Portrait familial pittoresque, car il semble bien que le personnage féminin représenté soit la propre épouse souriante du peintre, Geneviève Lorry avec son fils Jean-Noël, né en 1755, figurés par un père fier et heureux de conserver la mémoire de ce moment de bonheur intime. Portrait travesti, car Geneviève Lorry n'est ni de condition, ni d'origine paysanne, mais appartient plutôt à la bourgeoisie parisienne et que son habit à la savoyarde n'est qu'un costume rustique de fantaisie, à l'image des nombreuses véritables Savoyardes venues chercher du travail à Paris et dont les caractéristiques vestimentaires étaient un fichu blanc bien serré sur la tête, dit " en marmotte ", accompagné d'un petit mouchoir noué sous le menton, un corset coloré à manches longues et une jupe de couleur brune.

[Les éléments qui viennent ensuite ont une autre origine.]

-- ==== Sys2Proof/Machine/AreaRequests.lean ====
section
/-! DEFINITION. POSSESS AREA (R162) and END POSSESSION (R166). -/

namespace Sys2Proof.Machine

/-- R162: the checks of the body. -/
def possessOk (a key : Byte) : Bool :=
  decide (a.toNat ≤ 7) && decide (1 ≤ key.toNat) && decide (key.toNat ≤ 15)

/-- R162 steps 1 to 4: at once POSSESSED, or PENDING. -/
def possessNow (d : Desc) (a key : Nat) (y : Blocks) : Blocks :=
  let z := setArea a { y.area a with key := key } y
  if grantCondition d z a then grantArea d a z
  else areaReport 0 a .free .pending key (setArea a { status := .pending, key := key } z)

/-- R162. -/
def servePossess (l : LinkId) (a key : Byte) (d : Desc) (y : Blocks) : Blocks :=
  inRunning l kPossessArea (fun y =>
    if possessOk a key then
      if (y.area a.toNat).status = .free then
        let z := possessNow d a.toNat key.toNat y
        answer l kPossessArea rDone (b1 (z.area a.toNat).status.code) z
      else answer l kPossessArea rInUse [] y
    else answer l kPossessArea rBadValue [] y) y

/-- R166: a live instance with works key k holds a section of the area. -/
def keyHolds (d : Desc) (y : Blocks) (a k : Nat) : Bool :=
  slots24.any fun i =>
    match y.inst i with
    | some v => (v.key == some k) && v.unreleased.any fun s => d.secArea s == a
    | none => false

/-- R166: the area becomes FREE; the report gives the key as it stood before (R167). -/
def freeArea (d : Desc) (a : Nat) (y : Blocks) : Blocks :=
  let v := y.area a
  releaseEvent d (areaReport 2 a v.status .free v.key (setArea a { status := .free, key := 0 } y))

/-- R166. -/
def serveEndPossession (l : LinkId) (a : Byte) (d : Desc) (y : Blocks) : Blocks :=
  inRunning l kEndPossession (fun y =>
    if 7 < a.toNat then answer l kEndPossession rBadValue [] y
    else
      match (y.area a.toNat).status with
      | .free => answer l kEndPossession rDone [] y
      | .pending => answer l kEndPossession rDone [] (freeArea d a.toNat y)
      | .possessed =>
        if keyHolds d y a.toNat (y.area a.toNat).key then answer l kEndPossession rInUse [] y
        else answer l kEndPossession rDone [] (freeArea d a.toNat y)) y

/-! ### Commands -/

def execPossessArea (l : LinkId) (a key : Byte) (s : State) : Host.Outcome State Fault Refusal :=
  .next (finish (takeRequest l kPossessArea 2 (onBlocks (servePossess l a key)) s))
def execEndPossession (l : LinkId) (a : Byte) (s : State) : Host.Outcome State Fault Refusal :=
  .next (finish (takeRequest l kEndPossession 1 (onBlocks (serveEndPossession l a)) s))

end Sys2Proof.Machine
end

Noël Hallé nous décrit son épouse sous l'aspect d'une Savoyarde, traditionnellement féconde, figure souriante de simplicité d'une maternité vertueuse parce que modeste et humble et dont la pauvreté - incarnée, depuis Jean-Jacques Rousseau, par une paysannerie idéalisée - a justement su préserver la pureté des mœurs tenus éloignés de la corruption citadine du luxe et de la richesse. Le peintre se livre ici, non seulement à un portrait ressemblant de son épouse, mais aussi à son portrait moral, à un portrait allégorique de l'Epouse et Mère. Il nous donne, en fait, celui de la vertu maternelle et de la fidélité conjugale, un 'exemplum virtutis' paysan et intime.
Notre toile est emblématique de ce nouveau regard tendre sur l'enfance qui se développe dans la société bourgeoise chrétienne des Lumières tels que Philippe Ariès l'a décrit dans son essai 'L'enfant et la vie familiale sous l'Ancien Régime' (1960), c'est à dire le moment où l'enfant n'est plus regardé socialement comme un petit adulte, et où on passe à un noyau familial plus fermé, où l'enfant devient l'objet de toutes les attentions.
Nous remercions Madame Nicole Willk-Brocard pour l'aide qu'elle nous a apportée dans la rédaction de cette notice.
1. Rappelons que le duché de Savoie, qui géographiquement ne recoupait pas l'actuel département, avait alors sa capitale à Turin, dans le Piémont et n'a été rattaché à la France qu'en 1860.
2. G. Faroult, " La Veilleuse par Marie-Anne Loir au musée de Riom : fortune d'une iconographie savoyarde, entre peinture et littérature au XVIIIe siècle ", in 'B.S.H.A.F.', Paris, 2003 - 2004, p. 241-256.
3. Cambridge, Harvard University Art Museum, Fogg Art Museum, Moscou, musée Pouchkine, Portland, Portland Art Museum, dessin à Vienne, Graphische Sammlung Albertina.